1972 novel by David Morrell

First Blood is a 1972 American action-thriller novel by David Morrell about a troubled homeless Vietnam War veteran, known only by his last name of Rambo, who wages a brutal one-man war against local and state police in Kentucky. It was adapted into the 1982 film First Blood starring Sylvester Stallone, which ended up spawning an entire media franchise around Rambo.

==Plot==

A homeless Vietnam veteran known only by his last name, Rambo, wanders into Madison, a town in Basalt County, Kentucky, and is intercepted by local police chief Wilfred Teasle, who drives him to the town limits and orders him to stay out. When Rambo repeatedly returns, Teasle arrests him on charges of vagrancy and resisting arrest, getting permission to hold him for 35 days in jail. Kept inside a claustrophobia-inducing cell, Rambo experiences a flashback to his days as a POW in Vietnam and attacks the police as they attempt to cut his hair and shave him forcibly.
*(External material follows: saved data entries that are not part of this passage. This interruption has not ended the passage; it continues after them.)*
theorem tbAdjust_keeps {R : Part → Prop} {b₀ : State} (s : State) (h n action : Nat) (atSec : Bool) (adj : BitVec 64) (h_R : Allows R [.regs, .tables, .kin, .sys, .mon, .hif, .recd, .sch, .map, .act, .drv, .fjl, .pwm, .cle, .enc, .gns, .tim, .eth, .can, .free]) (h_s : Keeps R b₀ s) : Keeps R b₀ (tbAdjust s h n action atSec adj) := by
  unfold tbAdjust
  repeat' first
    | with_reducible assumption
    | with_reducible apply hostItems_keeps
    | with_reducible apply PKeeps.fst

theorem execTbSet_keeps {R : Part → Prop} {b₀ : State} (h n : Nat) (adj : BitVec 64) (s : State) (h_R : Allows R [.regs, .tables, .kin, .sys, .mon, .hif, .recd, .sch, .map, .act, .drv, .fjl, .pwm, .cle, .enc, .gns, .tim, .eth, .can, .free]) (h_s : Keeps R b₀ s) : OKeeps R b₀ (execTbSet h n adj s) := by
  unfold execTbSet
  repeat' first
    | with_reducible assumption
    | (refine Allows.sub h_R ?_; decide)
    | with_reducible apply tbAdjust_keeps
    | with_reducible apply rowOf_keeps

theorem execTbStep_keeps {R : Part → Prop} {b₀ : State} (h n : Nat) (atSec : Bool) (adj : BitVec 64) (s : State) (h_R : Allows R [.regs, .tables, .kin, .sys, .mon, .hif, .recd, .sch, .map, .act, .drv, .fjl, .pwm, .cle, .enc, .gns, .tim, .eth, .can, .free]) (h_s : Keeps R b₀ s) : OKeeps R b₀ (execTbStep h n atSec adj s) := by
  unfold execTbStep
  repeat' first
    | with_reducible assumption
    | (refine Allows.sub h_R ?_; decide)
    | with_reducible apply tbAdjust_keeps
    | with_reducible apply rowOf_keeps

theorem execTbSlew_keeps {R : Part → Prop} {b₀ : State} (h n : Nat) (adj : BitVec 64) (s : State) (h_R : Allows R [.regs, .tables, .kin, .sys, .mon, .hif, .recd, .sch, .map, .act, .drv, .fjl, .pwm, .cle, .enc, .gns, .tim, .eth, .can, .free]) (h_s : Keeps R b₀ s) : OKeeps R b₀ (execTbSlew h n adj s) := by
  unfold execTbSlew
  repeat' first
    | with_reducible assumption
    | (refine Allows.sub h_R ?_; decide)
    | with_reducible apply tbAdjust_keeps
    | with_reducible apply rowOf_keeps

theorem execInsert_keeps {R : Part → Prop} {b₀ : State} (h : Nat) (s : State) (h_R : Allows R [.regs, .tables, .kin, .sys, .mon, .hif, .recd, .sch, .map, .act, .drv, .fjl, .pwm, .cle, .enc, .gns, .tim, .eth, .can, .free]) (h_s : Keeps R b₀ s) : OKeeps R b₀ (execInsert h s) := by
  unfold execInsert
  repeat' first
    | with_reducible assumption
    | (refine Allows.sub h_R ?_; decide)
    | with_reducible apply rowOf_keeps
    | with_reducible apply hostFlag_keeps

theorem execBypass_keeps {R : Part → Prop} {b₀ : State} (h : Nat) (s : State) (h_R : Allows R [.regs, .tables, .kin, .sys, .mon, .hif, .recd, .sch, .map, .act, .drv, .fjl, .pwm, .cle, .enc, .gns, .tim, .eth, .can, .free]) (h_s : Keeps R b₀ s) : OKeeps R b₀ (execBypass h s) := by
  unfold execBypass
  repeat' first
    | with_reducible assumption
    | (refine Allows.sub h_R ?_; decide)
    | with_reducible apply rowOf_keeps
    | with_reducible apply hostFlag_keeps

theorem execRelayFaultClear_keeps {R : Part → Prop} {b₀ : State} (h : Nat) (s : State) (h_R : Allows R [.regs, .tables, .kin, .sys, .mon, .hif, .recd, .sch, .map, .act, .drv, .fjl, .pwm, .cle, .enc, .gns, .tim, .eth, .can, .free]) (h_s : Keeps R b₀ s) : OKeeps R b₀ (execRelayFaultClear h s) := by
  unfold execRelayFaultClear
  repeat' first
    | with_reducible assumption
    | (refine Allows.sub h_R ?_; decide)
    | with_reducible apply rowOf_keeps
    | with_reducible apply hostFlag_keeps

theorem execCanEn_keeps {R : Part → Prop} {b₀ : State} (h x : Nat) (en : Bool) (s : State) (h_R : Allows R [.regs, .tables, .kin, .sys, .mon, .hif, .recd, .sch, .map, .act, .drv, .fjl, .pwm, .cle, .enc, .gns, .tim, .eth, .can, .free]) (h_s : Keeps R b₀ s) : OKeeps R b₀ (execCanEn h x en s) := by
  unfold execCanEn
  repeat' first
    | with_reducible assumption
    | (refine Allows.sub h_R ?_; decide)
    | with_reducible apply rowOf_keeps
    | with_reducible apply hostFlag_keeps
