-- ==== Sys2Proof/Laws/Regs.lean ====
section
/-!
SUPPORT. Sys2Proof/Laws/Regs.lean: registers and fields: what is read after a write of a register or of a field.
-/
namespace Sys2Proof.Machine

theorem getLsbD_bitMask (hi lo j : Nat) : (bitMask hi lo).getLsbD j = (decide (j < 32) && (decide (lo ≤ j) && decide (j - lo < hi - lo + 1))) := by
  simp only [bitMask, BitVec.getLsbD_ofNat, Nat.testBit_mul_two_pow, Nat.testBit_two_pow_sub_one]

theorem getLsbD_bitsSet (w : Word) (hi lo v j : Nat) (h : lo ≤ hi) :
    (bitsSet w hi lo v).getLsbD j = if lo ≤ j ∧ j ≤ hi ∧ j < 32 then v.testBit (j - lo) else w.getLsbD j := by
  by_cases hj : j < 32
  · simp only [bitsSet, BitVec.getLsbD_or, BitVec.getLsbD_and, BitVec.getLsbD_not, getLsbD_bitMask, BitVec.getLsbD_ofNat,
      Nat.testBit_mul_two_pow, Nat.testBit_mod_two_pow, hj, decide_true, Bool.true_and]
    by_cases h1 : lo ≤ j
    · by_cases h2 : j ≤ hi
      · have h3 : j - lo < hi - lo + 1 := by omega
        simp [h1, h2, h3, hj]
      · have h3 : ¬ (j - lo < hi - lo + 1) := by omega
        simp [h1, h2, h3]
    · simp [h1]
  · have h1 : ¬ (lo ≤ j ∧ j ≤ hi ∧ j < 32) := by omega
    rw [if_neg h1, BitVec.getLsbD_of_ge _ _ (by omega), BitVec.getLsbD_of_ge _ _ (by omega)]

theorem testBit_bitsOf (w : Word) (hi lo i : Nat) : (bitsOf w hi lo).testBit i = (decide (i < hi - lo + 1) && w.getLsbD (lo + i)) := by
  simp only [bitsOf, Nat.testBit_mod_two_pow, Nat.testBit_div_two_pow, BitVec.testBit_toNat]
  rw [Nat.add_comm i lo]

/-- A field reads what was put into it. -/
theorem bitsOf_bitsSet (w : Word) (hi lo v : Nat) (h : lo ≤ hi) (h2 : hi < 32) :
    bitsOf (bitsSet w hi lo v) hi lo = v % 2 ^ (hi - lo + 1) := by
  apply Nat.eq_of_testBit_eq
  intro i
  rw [testBit_bitsOf, getLsbD_bitsSet _ _ _ _ _ h, Nat.testBit_mod_two_pow]
  by_cases hi' : i < hi - lo + 1
  · have : lo ≤ lo + i ∧ lo + i ≤ hi ∧ lo + i < 32 := by omega
    rw [if_pos this]; simp [hi']
  · simp [hi']

/-- A field beside the one that was written reads as before. -/
theorem bitsOf_bitsSet_ne (w : Word) (hi lo hi' lo' v : Nat) (h : lo ≤ hi) (h' : lo' ≤ hi') (hd : hi < lo' ∨ hi' < lo) :
    bitsOf (bitsSet w hi lo v) hi' lo' = bitsOf w hi' lo' := by
  apply Nat.eq_of_testBit_eq
  intro i
  rw [testBit_bitsOf, testBit_bitsOf, getLsbD_bitsSet _ _ _ _ _ h]
  by_cases hi'' : i < hi' - lo' + 1
  · have : ¬ (lo ≤ lo' + i ∧ lo' + i ≤ hi ∧ lo' + i < 32) := by omega
    rw [if_neg this]
  · simp [hi'']

theorem bitsOf_lt (w : Word) (hi lo : Nat) : bitsOf w hi lo < 2 ^ (hi - lo + 1) := Nat.mod_lt _ (Nat.two_pow_pos _)

/-- A register reads what was written into it, and every other register reads as before. -/
theorem rd_wr (s : State) (i j : Nat) (v : Word) : rd (wr s i v) j = if j = i then v else rd s j := by
  unfold rd wr
  split
  · subst_vars; exact sparseGet_set _ _ _ _
  · exact sparseGet_set_ne _ _ _ _ _ (by assumption)

theorem rd_wr_self (s : State) (i : Nat) (v : Word) : rd (wr s i v) i = v := by rw [rd_wr, if_pos rfl]

theorem rd_wr_ne (s : State) (i j : Nat) (v : Word) (h : j ≠ i) : rd (wr s i v) j = rd s j := by rw [rd_wr, if_neg h]

theorem rd_setF (s : State) (f : Field) (v j : Nat) :
    rd (setF s f v) j = if j = f.reg then bitsSet (rd s f.reg) f.hi f.lo v else rd s j := rd_wr _ _ _ _

theorem rd_setF_ne (s : State) (f : Field) (v j : Nat) (h : j ≠ f.reg) : rd (setF s f v) j = rd s j := rd_wr_ne _ _ _ _ h

theorem rd_setB_ne (s : State) (f : Field) (b : Bool) (j : Nat) (h : j ≠ f.reg) : rd (setB s f b) j = rd s j := rd_wr_ne _ _ _ _ h

theorem rd_setI_ne (s : State) (f : Field) (v : Int) (j : Nat) (h : j ≠ f.reg) : rd (setI s f v) j = rd s j := rd_wr_ne _ _ _ _ h

theorem rd_bump_ne (s : State) (f : Field) (n j : Nat) (h : j ≠ f.reg) : rd (bump s f n) j = rd s j := rd_wr_ne _ _ _ _ h

/-- A field reads what was written into it. -/
theorem getF_setF (s : State) (f : Field) (v : Nat) (hf : f.lo ≤ f.hi ∧ f.hi < 32) :
    getF (setF s f v) f = v % 2 ^ (f.hi - f.lo + 1) := by
  unfold getF
  rw [rd_setF, if_pos rfl, bitsOf_bitsSet _ _ _ _ hf.1 hf.2]

/-- A field of another register, or beside the one that was written, reads as before. -/
theorem getF_setF_ne (s : State) (f g : Field) (v : Nat) (hf : f.lo ≤ f.hi) (hg : g.lo ≤ g.hi)
    (hd : g.reg ≠ f.reg ∨ f.hi < g.lo ∨ g.hi < f.lo) : getF (setF s f v) g = getF s g := by
  unfold getF
  rw [rd_setF]
  split
  · rename_i e
    rw [bitsOf_bitsSet_ne _ _ _ _ _ _ hf hg (by tauto), e]
  · rfl

/-- A counter field adds, and stops at its largest value. -/
theorem getF_bump (s : State) (f : Field) (n : Nat) (hf : f.lo ≤ f.hi ∧ f.hi < 32) :
    getF (bump s f n) f = min (getF s f + n) (2 ^ (f.hi - f.lo + 1) - 1) := by
  unfold bump
  rw [getF_setF _ _ _ hf]
  exact Nat.mod_eq_of_lt (Nat.lt_of_le_of_lt (Nat.min_le_right _ _) (Nat.sub_lt (Nat.two_pow_pos _) (by decide)))

/-- A flag reads what was written into it. -/
theorem flag_setB (s : State) (f : Field) (b : Bool) (hf : f.lo ≤ f.hi ∧ f.hi < 32) : flag (setB s f b) f = b := by
  unfold flag setB
  rw [getF_setF _ _ _ hf]
  cases b
  · simp
  · have : 1 < 2 ^ (f.hi - f.lo + 1) := Nat.one_lt_two_pow (by omega)
    simp [Nat.mod_eq_of_lt this]

theorem flag_setB_ne (s : State) (f g : Field) (b : Bool) (hf : f.lo ≤ f.hi) (hg : g.lo ≤ g.hi)
    (hd : g.reg ≠ f.reg ∨ f.hi < g.lo ∨ g.hi < f.lo) : flag (setB s f b) g = flag s g := by
  unfold flag setB
  rw [getF_setF_ne _ _ _ _ hf hg hd]

/-- After a reset of registers those that it names read their reset values and the others read as before. -/
theorem rd_resetRegs (s : State) (p : Nat → Bool) (j : Nat) : rd (resetRegs s p) j = if p j then regReset j else rd s j := by
  unfold rd resetRegs
  exact sparseGet_drop _ _ _ _

end Sys2Proof.Machine
end

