-- ==== Sys2Proof/Laws/State.lean ====
section
/-!
SUPPORT. Sys2Proof/Laws/State.lean: the named updates of State leave the other fields as they are; one lemma per update and
field, each true by unfolding.
-/
namespace Sys2Proof.Machine

@[simp] theorem wr_tables (s : State) (i : Nat) (v : Word) : (wr s i v).tables = s.tables := rfl
@[simp] theorem wr_kin (s : State) (i : Nat) (v : Word) : (wr s i v).kin = s.kin := rfl
@[simp] theorem wr_sys (s : State) (i : Nat) (v : Word) : (wr s i v).sys = s.sys := rfl
@[simp] theorem wr_boot (s : State) (i : Nat) (v : Word) : (wr s i v).boot = s.boot := rfl
@[simp] theorem wr_mon (s : State) (i : Nat) (v : Word) : (wr s i v).mon = s.mon := rfl
@[simp] theorem wr_hif (s : State) (i : Nat) (v : Word) : (wr s i v).hif = s.hif := rfl
@[simp] theorem wr_recd (s : State) (i : Nat) (v : Word) : (wr s i v).recd = s.recd := rfl
@[simp] theorem wr_sch (s : State) (i : Nat) (v : Word) : (wr s i v).sch = s.sch := rfl
@[simp] theorem wr_map (s : State) (i : Nat) (v : Word) : (wr s i v).map = s.map := rfl
@[simp] theorem wr_act (s : State) (i : Nat) (v : Word) : (wr s i v).act = s.act := rfl
@[simp] theorem wr_drv (s : State) (i : Nat) (v : Word) : (wr s i v).drv = s.drv := rfl
@[simp] theorem wr_fjl (s : State) (i : Nat) (v : Word) : (wr s i v).fjl = s.fjl := rfl
@[simp] theorem wr_pwm (s : State) (i : Nat) (v : Word) : (wr s i v).pwm = s.pwm := rfl
@[simp] theorem wr_cle (s : State) (i : Nat) (v : Word) : (wr s i v).cle = s.cle := rfl
@[simp] theorem wr_enc (s : State) (i : Nat) (v : Word) : (wr s i v).enc = s.enc := rfl
@[simp] theorem wr_gns (s : State) (i : Nat) (v : Word) : (wr s i v).gns = s.gns := rfl
@[simp] theorem wr_tim (s : State) (i : Nat) (v : Word) : (wr s i v).tim = s.tim := rfl
@[simp] theorem wr_eth (s : State) (i : Nat) (v : Word) : (wr s i v).eth = s.eth := rfl
@[simp] theorem wr_can (s : State) (i : Nat) (v : Word) : (wr s i v).can = s.can := rfl
@[simp] theorem wr_now (s : State) (i : Nat) (v : Word) : (wr s i v).now = s.now := rfl
@[simp] theorem wr_free (s : State) (i : Nat) (v : Word) : (wr s i v).free = s.free := rfl
@[simp] theorem wr_pending (s : State) (i : Nat) (v : Word) : (wr s i v).pending = s.pending := rfl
Rambo escapes, killing an officer in the process, steals a motorcycle, and hides in the nearby mountains.

Teasle, not wanting the state police to capture Rambo before he does, gets a helicopter pilot to search the woods and organizes a posse consisting of himself, his officers, and Orval Kellerman, an experienced hunter with a pack of trained dogs. Meanwhile, Rambo stumbles across an illegal still and persuades the moonshiners operating it to provide him with clothes and food; he also talks them into giving him a lever-action rifle. The posse catches up with Rambo, who is cornered by the helicopter and fires on it in self-defense; the pilot panics and loses control, causing the chopper to crash and explode. When the posse arrives, Rambo shoots two of Kellerman's dogs; the frightened animals leap off a cliff, taking an officer with them, and Kellerman is fatally wounded while going to check on them.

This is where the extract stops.